Tamil Lexicon caught my eye. Thomas Malten digitized this long ago, and a simple display is http://tamildictionaries.uni-koeln.de/

If the underlying data would be of use to someone, I'm sure Thomas, though retired, would want to make it available with the usual Creative Commons type license.

vvasuki commented 7 years ago

Nice! Thanks for the info, @funderburkjim .

gasyoun commented 7 years ago

@funderburkjim yeah, let's ask Thomas. In 2006 he was against. But time have changed.

damooo commented 7 years ago

sorry for late, every dictionary of dsal doesn't fallow same pattern, hense i don't have any script. but every dict can be scraped with this common procedure.

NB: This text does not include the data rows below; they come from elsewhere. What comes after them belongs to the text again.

-- ==== Sys2Proof/Machine/RouteEnd.lean ====
section
/-! DEFINITION. The route store's starts and ends (sections 6.3 and 6.4). -/

namespace Sys2Proof.Machine

/-- R102, R103: a READY bank starts at a cell: it becomes IN_USE, its start cell is set, and a
STARTED report is offered. -/
def startBank (bank : Bank) (start : Nat) (cause : RouteCause)
    (anchor : Option (MarkerClass × Byte)) (s : State) : State :=
  offerRoute .started bank (some cause) anchor
    (setBank bank { s.route.bank bank with state := .inUse, startCell := some start } s)

/-- R104 steps 1 to 3: the bank becomes DRAINING, its SECTION_END marker is queued, and an ENDED
report is offered. -/
def drainBank (bank : Bank) (s : State) : State :=
  let r := s.route.bank bank
  let cls : MarkerClass := match r.header with
    | some h => h.endClass
    | none => 0
  offerRoute .ended bank none none
    (queueSectionEnd cls (BitVec.ofNat 8 r.sectionId) r.endCell bank
      (setBankState bank .draining s))

/-- R104 step 4: the other bank chains if it is READY, else UNKNOWN_AHEAD is reported. -/
def chainOrUnknown (ended : Bank) (s : State) : State :=
  if (s.route.bank ended.other).state = .ready then
    startBank ended.other (s.route.bank ended).endCell .chain none s
  else offerRoute .unknownAhead ended none none s

/-- The IN_USE bank's section has been passed by the newest closed cell (R104). -/
def State.endDue (s : State) : Option Bank :=
  match s.route.inUse with
  | some bank => if ((s.route.bank bank).endCell : Int) ≤ s.line.newest then some bank else none
  | none => none

/-- R104: the end test, and after each chain the chained bank's own, at most `n` ends. -/
def endChain : Nat → State → State
  | 0, s => s
  | n + 1, s =>
    match s.endDue with
    | none => s
    | some bank => endChain n (chainOrUnknown bank (drainBank bank s))

/-- R104, R105: the end test of the route store. A single event ends at most two sections; the
notices that markers have left are taken once the ends are complete. -/
def endTest (s : State) : State := takeNotices (endChain 2 s)

/-- R103: a bank whose anchor is present and equal to the marker's class and parameter. -/
def BankRecord.anchoredAt (r : BankRecord) (cls : MarkerClass) (param : Byte) : Bool :=
  r.state = .ready && (match r.header with
    | some h => h.anchor = some (cls, param)
    | none => false)

/-- R103: the start cell of an anchored bank: the marker's cell, or the other bank's end cell if
that bank is DRAINING and its end cell is greater. -/
def anchorStart (bank : Bank) (cell : Nat) (r : Route) : Nat :=
  if (r.bank bank.other).state = .draining then max cell (r.bank bank.other).endCell else cell

/-- R103: the offer of a queued TRACK marker for anchoring. -/
def offerAnchor (cls : MarkerClass) (param : Byte) (cell : Nat) (s : State) : State :=
  if s.route.inUse.isSome then s
  else if s.route.a.anchoredAt cls param then
    endTest (startBank .a (anchorStart .a cell s.route) .anchor (some (cls, param)) s)
  else if s.route.b.anchoredAt cls param then
    endTest (startBank .b (anchorStart .b cell s.route) .anchor (some (cls, param)) s)
  else s

end Sys2Proof.Machine
end

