-- ==== Sys2Proof/Machine/RouteRequests.lean ====
section
/-! DEFINITION. The route requests (section 6.2). A bank field with an undefined value is refused with
FORMAT before any other test. -/

namespace Sys2Proof.Machine

/-- A request that names a bank in its first byte. -/
def onBank (p : List Byte) (s : State) (act : Bank → Reply × State) : Reply × State :=
  match readBankCode (field p 0 1) with
  | none => refuse .format s
  | some bank => act bank

/-! ## Route Open -/

/-- R95 test 2: the header of Route Open, an undefined anchor-presence field giving FORMAT, a length
of 0, an end class above 15 or a present anchor's class above 15 giving RANGE. -/
def readHeader (p : List Byte) : Except ReplyCode SectionHeader :=
  match readBool (field p 5 1) with
  | none => .error .format
  | some present =>
    if field p 3 2 = 0 then .error .range
    else match readFin 16 (field p 8 1) with
      | none => .error .range
      | some endClass =>
        if present then
          match readFin 16 (field p 6 1) with
          | none => .error .range
          | some cls => .ok { sectionId := field p 1 2, length := field p 3 2,
                              anchor := some (cls, byteAt p 7), endClass := endClass }
        else .ok { sectionId := field p 1 2, length := field p 3 2, anchor := none,
                   endClass := endClass }

/-- R95: the bank takes the header, its start cell none, its list empty, and is LOADING. -/
def openBank (bank : Bank) (h : SectionHeader) (s : State) : State :=
  setBank bank { state := .loading, header := some h, startCell := none, points := [] } s

/-- R95. -/
def actRouteOpen (p : List Byte) (s : State) : Reply × State :=
  onBank p s (fun bank =>
    if (s.route.bank bank).state ≠ .free then refuse .busy s
    else match readHeader p with
      | .error code => refuse code s
      | .ok h => done (openBank bank h s))

/-! ## Route Points -/

/-- The encoding of a point: offset, K, and a word of permit and C (section 12.3). -/
def Point.bytes (x : Point) : List Byte :=
  be 2 x.offset ++ beInt 2 x.k ++ be 2 (x.permit.code * 4096 + (x.c % 4096).toNat)

/-- The 12-bit signed C of a point's word (section 12.3). -/
def wordC (w : Nat) : Int :=
  if w % 4096 < 2048 then ((w % 4096 : Nat) : Int) else ((w % 4096 : Nat) : Int) - 4096

/-- The point at an offset of a payload; `none` where its permit is undefined (R96 test 4). -/
def readPoint (p : List Byte) (off : Nat) : Option Point :=
  let w := field p (off + 4) 2
  (readAuthority (w / 4096)).map (fun permit =>
    { offset := field p off 2, k := fieldS p (off + 2) 2, c := wordC w, permit := permit })

/-- The points of a Route Points payload, `n` of them from an offset. -/
def readPoints (p : List Byte) : Nat → Nat → Option (List Point)
  | 0, _ => some []
  | n + 1, off =>
    match readPoint p off, readPoints p n (off + 6) with
    | some x, some xs => some (x :: xs)
    | _, _ => none

/-- R96: points written in order at an index and those that follow it. -/
def writePoints (old : List Point) (first : Nat) (new : List Point) : List Point :=
  old.take first ++ new ++ old.drop (first + new.length)

/-- R96: C lies from −1024 to +1023. -/
def Point.inRange (x : Point) : Bool := -1024 ≤ x.c && x.c ≤ 1023

/-- R96. -/
def actRoutePoints (p : List Byte) (s : State) : Reply × State :=
  onBank p s (fun bank =>
    let r := s.route.bank bank
    let first := field p 1 1
    let count := field p 2 1
    if r.state ≠ .loading then refuse .wrongState s
    else if r.points.length < first then refuse .range s
    else if 256 < first + count then refuse .range s
    else match readPoints p count 3 with
      | none => refuse .format s
      | some xs =>
        if xs.all Point.inRange then
          done (setBank bank { r with points := writePoints r.points first xs } s)
        else refuse .range s)

/-! ## Route Close -/

/-- R97: each offset is greater than the offset of the point before it. -/
def rising : List Point → Bool
  | [] => true
  | [_] => true
  | x :: y :: rest => decide (x.offset < y.offset) && rising (y :: rest)

/-- R97 test 2: the point checks. -/
def pointsSound (points : List Point) (length : Nat) : Bool :=
  (match points.head?, points.getLast? with
    | some x, some y => decide (x.offset = 0) && decide (y.offset < length)
    | _, _ => false) && rising points

/-- R97 test 3: the check of R2 over the points, each in its 6-byte encoding. -/
def sectionCheck (points : List Point) : Word16 := frameCheck (points.flatMap Point.bytes)

/-- R97. -/
def actRouteClose (p : List Byte) (s : State) : Reply × State :=
  onBank p s (fun bank =>
    let r := s.route.bank bank
    if r.state ≠ .loading then refuse .wrongState s
    else if !pointsSound r.points r.length then refuse .format s
    else if sectionCheck r.points ≠ BitVec.ofNat 16 (field p 1 2) then
      (⟨.checkFailed, be 2 (sectionCheck r.points).toNat⟩, s)
    else done (setBankState bank .ready s))

/-! ## Route Discard -/

/-- R98. -/
def actRouteDiscard (p : List Byte) (s : State) : Reply × State :=
  onBank p s (fun bank =>
    match (s.route.bank bank).state with
    | .loading => done (setBankState bank .free s)
    | .ready => done (setBankState bank .free s)
    | .inUse => refuse .busy s
    | .draining => refuse .busy s
    | .free => refuse .nothingPending s)

end Sys2Proof.Machine
end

goto this dictionary list page http://dsal.uchicago.edu/dictionaries/list.html , and then select a dictionary, and go to it's home page. like http://dsal.uchicago.edu/dictionaries/fabricius/ is one tamil-english dict i use here as example.
in it's home page, enter a search word which you know surely exists in that dictionary as headword. or just enter example entry they gave after search box. and search. i searched அகத்தியன் in that dict page. and result page is http://dsalsrv02.uchicago.edu/cgi-bin/app/fabricius_query.py?qs=%E0%AE%85%E0%AE%95%E0%AE%A4%E0%AF%8D%E0%AE%A4%E0%AE%BF%E0%AE%AF%E0%AE%A9%E0%AF%8D
in results page, there will be a result word, and besides that 'a page number hyperlink' which it resides in. click on that page number hyperlink. that 'dictionary page' hyperlinks for above dict are in format of http://dsalsrv02.uchicago.edu/cgi-bin/app/fabricius_query.py?page=2 . it will open a page of that dictionary, and it contains all words in that dictionary. and links to next page, previous pages also will be there. So if we scrape all these pages, we can get all words. but those results are not "formatted,structured' . and hence lacks all possibilities.
So now again, we can see 'main head words' in above 'dictionary page' are again hyperlinked to their own 'webpage'. and if we click on any of headword hyperlinks, we will goto it's 'webpage', the 'webpage' of individual headwords are in above 'dictionary page' are in format of http://dsalsrv02.uchicago.edu/cgi-bin/app/fabricius_query.py?qs=அகத்தியன்&searchhws=yes and there the description is 'formatted,structured' unlike in 'dictionary page'.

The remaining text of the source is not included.